Item-to-item collaborative filtering changed the game for Amazon, Thorsen says, and presents an opportunity to start building that “omnichannel” experience—Amazon customers feel as though their experience is customized to them, whether that’s online, via an app, or even in one of Amazon’s pop-up retail stores.
Thorsen attributes a good portion of this success to Amazon’s appeal to the Millennial generation, which is tapped into technology, community-oriented, and are swayed by word of mouth. That appeal will go a long way in the future, as Millennials will be 50 percent of the workforce by 2020, and 75 percent of the workforce by 2030.
Omnichannel marketing in a digital age
Data-driven omnichannel experiences are where most retailers are lacking, Mitchell says. Only 6 percent of retailers have a complete view of their customers. Given the rapid uptick in digital consumption and spending, that’s a surprisingly small number.
But there are massive challenges to collecting, storing, and making sense of customer data (See: “Three Challenges for Recommendation Engines”). Thorsen says that companies now need to deal with a massive influx of unstructured data that doesn’t fit into a traditional datastore and can easily expand into storage sizes that are expensive and relatively unmanageable. Without delving too much into the details, Hortonworks and SAS are collaborating on a datastore and analytics ecosystem to enable the kinds of omnichannel experiences that are proven to be successful.
Thorsen gives an example of one customer journey across an 18-month lifecycle and five distinct use cases. Each use case, he says, made enormous business impact and allowed for further expansion. The retailer started by simply logging their web visitors and tracking various activities. “They stood this use case up in about 30 days, and it gave them enough value to consider retiring some online web traffic cools,” Thorsen says.
From there, they built a single view of their customer, followed by the recommendation engine, which they couldn’t do until they had the full understanding—it can be insulting to recommend an item that a customer already bought, Thorsen argues. After generating strong revenue there, they turned to optimizing their pricing based on buyer’s awareness of the competition. Finally, they could create smarter financial reporting and business intelligence reports to truly understand the value they were extracting from these data-driven use cases.
Beating out the ‘Amazon effect’ with omnichannel
They relate the story of another retailer that approached Hortonworks and SAS to collaborate on creating this data-driven omnichannel experience.
“When they came to us, they were in the sights of Amazon,” said Dan Mitchell, director of global Retail and CPG practice at SAS. “They were very concerned about the Amazon effect.” Despite hosting more than 800 brands on a site that was receiving more than a million visits a day, the retailer recognized the need to tune and enhance the customer experience.
Mitchell says that when SAS and Hortonworks engineers dug into the retailer’s systems, they found datastores that were siloed and laid out in unintuitive ways.

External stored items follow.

/-- R112, R118: a legal command that needs an active field fails NOT_CONFIGURED without one. R93: a command with two destinations of
one kind and one number fails ILLEGAL_FIELD, with or without an active field. -/
def Obligations.ChecksBeforeThePseudocode : Prop :=
  (∀ (i : Instr) (s : State), needsField i = true → i.wellFormed = true → s.status.cfgValid = false →
    FailsWith i s .notConfigured) ∧
  (∀ (s : State) (a c d : PReg) (m b k : MReg),
    FailsWith (.pdivmod a a c d) s .illegalField ∧ FailsWith (.psplit a a c) s .illegalField ∧
    FailsWith (.latred a a c d) s .illegalField ∧ FailsWith (.decode m b c k m) s .illegalField)

/-- R242, "Only the host clears ERR, ERRM, ERRCODE and ERRCMD": a step keeps a recorded error unless it is a reset or a host write of
STATUS with bit 2 set. -/
def Obligations.ErrorRecordIsSticky : Prop :=
  ∀ s t : State, step s = .next t → s.status.err = true →
    (t.status.err = true ∧ t.status.errcode = s.status.errcode ∧ t.errcmd = s.errcmd ∧
      (s.status.errm = true → t.status.errm = true)) ∨
    (∃ rest, s.inbox = .resetInput :: rest) ∨
    (∃ v rest, s.inbox = .access { off := 0x14, width := .word, kind := .write v } :: rest ∧ v.getLsbD 0 = true) ∨
    (∃ v rest, s.inbox = .access { off := 0x18, width := .word, kind := .write v } :: rest ∧ v.getLsbD 2 = true)

/-! ## Whole-machine rules -/

/-- The invariant (R6, R26, R30, R40-R43) holds right after reset, in every build that R6 allows. -/
def Obligations.ResetMeetsInvariant : Prop :=
  State.reset.Inv ∧ ∀ b : Build, b.Ok → (State.resetOf b).Inv

/-- Every step keeps the invariant: stored elements within MMAX bits, polynomials and the support canonical and within their sizes,
matrices within their dimensions (R40-R43), an active field valid (R30), the error record consistent (R242), DONE = 0 while busy. -/
def Obligations.EveryStepKeepsInvariant : Prop :=
  ∀ s t : State, s.Inv → step s = .next t → t.Inv

/-- R282: every run of the block goes on, and after the events to come and one engine move it is idle. -/
def Obligations.EveryRunBecomesIdle : Prop :=
  ∀ s : State, (∀ n, RunsOn s n) ∧
    ∃ t, Sys2Proof.core.run (s.inbox.length + 1) s = .next t ∧ t.pend = .none ∧ t.inbox = []

/-- R30: "only a successful CONFIG sets CFG_VALID". -/
def Obligations.OnlyConfigSetsCfgValid : Prop :=
  ∀ s t : State, step s = .next t → s.status.cfgValid = false → t.status.cfgValid = true →
    ∃ w zs, s.pend = .run w zs ∧ decodeWord w = .ok .config ∧
      fieldOk s.caps.mmax s.cfgM.toNat s.cfgFmod.toNat = true

/-- R223, R282, R286: the completion of a pending command neither reads nor writes CTRL, DSEL, DIDX, the events to come or the last
read value: in two states that differ only there it does the same. -/
def Obligations.PendingCommandIgnoresHostSetup : Prop :=
  ∀ (s t : State) (w : Word) (zs : Bool) (c : Ctrl) (d : Dsel) (x : Word) (l : List HostEvent) (r : Word),
    s.pend = .run w zs → engineMove s = .next t →
    engineMove { s with ctrl := c, dsel := d, didx := x, inbox := l, rdata := r } =
      .next { t with ctrl := c, dsel := d, didx := x, inbox := l, rdata := r }

/-- R283-R287: while busy no host access but a soft reset changes what the pending command reads, or the results of earlier ones. -/
def Obligations.BusyAccessesKeepCommandInputs : Prop :=
  ∀ (s : State) (a : Access), s.pend ≠ .none →
    (¬ ∃ v : Word, a = { off := 0x14, width := .word, kind := .write v } ∧ v.getLsbD 0 = true) →
    (hostAccess s a).pend = s.pend ∧ (hostAccess s a).e = s.e ∧ (hostAccess s a).p = s.p ∧
    (hostAccess s a).m = s.m ∧ (hostAccess s a).sup = s.sup ∧ (hostAccess s a).cfgM = s.cfgM ∧
    (hostAccess s a).cfgFmod = s.cfgFmod ∧ (hostAccess s a).cfgN = s.cfgN ∧ (hostAccess s a).arg0 = s.arg0 ∧
    (hostAccess s a).status.cfgValid = s.status.cfgValid ∧ (hostAccess s a).resCount = s.resCount ∧
    (hostAccess s a).resRank = s.resRank ∧ (hostAccess s a).resFlag = s.resFlag

/-! ## Host accesses (10_state.md, 20_memory.md, 70_reset_and_hazards.md) -/

/-- R111, R283: a CMD write issues the word while idle (ZS_PASS sampled, DONE cleared), and is dropped with OVR while busy. -/
def Obligations.CmdWriteIssuesOrIsDropped : Prop :=
  ∀ (s : State) (v : Word),
    (s.pend = .none → hostAccess s { off := 0x1C, width := .word, kind := .write v } =
      { s with pend := .run v s.ctrl.zsPass, status := { s.status with done := false } }) ∧
    (s.pend ≠ .none → hostAccess s { off := 0x1C, width := .word, kind := .write v } =
      { s with status := { s.status with ovr := true } })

They all collaborated to bring smarter data management techniques, with native data capabilities, to help the retailer run analytics. That enabled the retailer to customize the shopper experience for every customer—for example, pre-choosing the optimal sort order, or reconfiguring the entire site layout.
Thorsen says, “Being able to customize the display based on the consumer builds that loyalty. It respects that relationship. You need to do that in an online experience or they’re going to be able to tell they’re visiting a generic website.”
Mitchell agrees: “Those kinds of activities go a long way to being able to increase conversion, but probably most importantly—the customer experience first, and then the customer lifetime value will follow.”